Monday, August 22, 2016

August Exercise Week 3

August Week 3 Exercise and Stretch

Exercise:  Cable Rows to work the middle and lower trapezius muscles

  1. Sit slightly forward on seat or bench in order to grasp cable attachment. Place feet on vertical platform. Slide hips back positioning knees with slight bend.
  2. Pull cable attachment to waist while straightening lower back. Pull shoulders back and push chest forward while arching back. Return until arms are extended, shoulders are stretched forward, and lower back is flexed forward.

Stretch: Child's Pose
  1. Lower the hips to the heels and forehead to the floor. Have the knees together or if more comfortable, spread the knees slightly apart.
  2. The arms can be overhead with the palms on the floor, the palms or fists can be stacked under the forehead, or the arms can be along side the body with the palms up.
  3. Breathe slowly and deeply, actively pressing the belly against the thighs on the inhale.
  4. Breathe and hold for 4-12 breaths.

Thursday, August 18, 2016

Trendy Foods That Are Actually Healthy

There are constantly new trend diets that hit the market that claim to help you lose weight in an unrealistic amount of time. But, as most of us know, these are not good trends to partake in if you want to lose weight or be healthier for the long run. However, we also see certain foods that become trendy that claim to be "superfoods" and do great things for your body, and sometimes, these are actually things to include in your diets for extra nutrients. Today we are sharing three trendy foods that are actually things that will benefit your health if consumed on a regular basis. 
  • Pulses
    • Includes things like dry peas, beans, lentils and chickpeas
    • Packed with flavor, protein, fiber, iron, potassium and antioxidants
    • In only 1/2 cup of cooked pulses, there is about 9 grams of protein
    • They can be used in salads, soups, entrees and desserts
    • Pulses are indredibly affordable at only .10 per serving
  • Turmeric
    • A powerful anit-inflammatory spice that comes from curcumin
    • Has potent healing properties, slows cell damage that comes with aging and helps control inflammation that plays a role in chronic disease
    • Helps with joint pain and digestive disorders
  • Seaweed
    • Has essential vitamins and nutrients including vitamins A, E, C and K, calcium, magnesium and zinc
    • Boosts immunity, strengthen bones and helps fight disease
    • A good source of iodine that is critical for thyroid regulation
    • Great to include in salads, grains and pasta

Wednesday, August 17, 2016

Wellness Wednesday

The Early Bird Gets...Sick?
Sleeping in doesn't just feel good, it's good for you!

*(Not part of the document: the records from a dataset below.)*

-- ==== Sys2Proof/Machine/Delivery.lean ====
section
/-! DEFINITION. The delivery unit at work (R287 to R298): dispatch, the reading of sources, the scratchpad ports, multicast
and bank power. -/

namespace Sys2Proof.Machine

/-! ## Dispatch (R290) -/

/-- An item reads a source from device memory: one read stream. The stored half of a key is one (R136). -/
def Dlv.readsMemory (x : Dlv) : Bool :=
  match x.owner, x.src, x.entry with
  | .key _, _, _ => true
  | _, some _, _ => true
  | _, none, some e => e.space == 0
  | _, none, none => false

/-- PREFETCH_DEPTH of a slot's job. -/
def prefetchDepth (s : State) (slot : Nat) : Nat := if (slotOf s slot).job.prefetch == 0 then 4 else (slotOf s slot).job.prefetch

/-- An item changes layout (R274). -/
def Dlv.changesLayout (x : Dlv) : Bool := x.dsts.any (fun d => d.permAt 0 != 0)

/-- The staging units an item reserves at dispatch (R274, R290). -/
def unitsNeeded (s : State) (x : Dlv) : Nat :=
  (if x.readsMemory then prefetchDepth s x.slot else 0) + (if x.changesLayout && !fullArray s then 1 else 0)

/-- What an index tensor's positions do when they are processed (R270 to R273): the counters, the record's fields, the errors. -/
def indexEffects (s : State) (id : Nat) (src d : Desc) : State :=
  let ix := if src.idxRole == 1 then src else d
  if ix.idxRole == 0 then s
  else
    let ps := idxPositions s ix
    let out := ps.countP (· == .out)
    let clamped := ps.countP (fun p => match p with | .at _ c => c | _ => false)
    let bad := (granules 64 ix.idxAddr (ix.idxCount * idxBytes ix.idxType)).countP (granulePoisoned s)
    let s := bumpBy s 0x80D0 0x11 ps.length
    let s := bumpBy s 0x80D0 (if src.idxRole == 1 then 0x12 else 0x13) (countRuns 0 none ps)
    let s := bumpBy s 0x80D0 0x14 clamped
    let s := modDlv s id (fun x => { x with
      oor := x.oor + out
      firstOor := match x.firstOor, ps.findIdx? (· == .out) with
        | some a, some b => some (min a b)
        | some a, none => some a
        | none, f => f })
    let s := if out == 0 then s else dlvError (bumpBy s 0x80D0 0x0A (out - 1)) id 0x0D0A
    if bad == 0 then s
    else
      let slot := match dlvOf s id with
        | some x => x.slot
        | none => 63
      (List.range bad).foldl (fun s _ => dlvError s id 0x0D0B) (readChecked s slot ix.idxAddr (ix.idxCount * idxBytes ix.idxType))

/-- What the reads of an item's source have returned. -/
def Dlv.got (x : Dlv) : Fetched := { errors := x.errors, soiled := x.soiled, free := x.free }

A University of Cambridge study suggests that viruses in the morning may be  much more dangerous than when they infect their victims later in the day. The researchers also found a parallel between the morning vulnerability group and those who have had their sleep patterns disrupted due to jet lag or shift work. The study conducted, utilized mice that were infected with either influenza or herpes virus, and those infected in the morning had viral levels 10 times that of their counterparts that were infected in the evening. The tests ultimately concluded that those whose sleep patterns are constantly disrupted are prime targets for viruses. 
 The Take:
For those of use who may stay out late working, socializing, or binge watching that latest Netflix series, we may be putting ourselves at grave riskof being infected with the flu virus, or some other seasonal unfriendly infection. We can manage this by keeping a relatively constant sleep schedule, and ensuring that we get enough sleep as well. Just as exercise and diet are an essential part of keeping healthy, sleep can determine whether or not all that hard work we put in at the gym and in the kitchen matters in the end.
 

Tuesday, August 16, 2016

Healthy Back to School Habits

Now that the summer is almost over, it is time to start getting back into the swing of things and into a more rigid schedule as school, sports and other activities start back up. As the relaxation and leisure of summer days comes to a close, it is time to start planning ahead for how you will keep you and your family healthy this upcoming year. So, to help you, we have compiled a list of some healthy tips to keep in mind as you start preparing for the fall season and back to school!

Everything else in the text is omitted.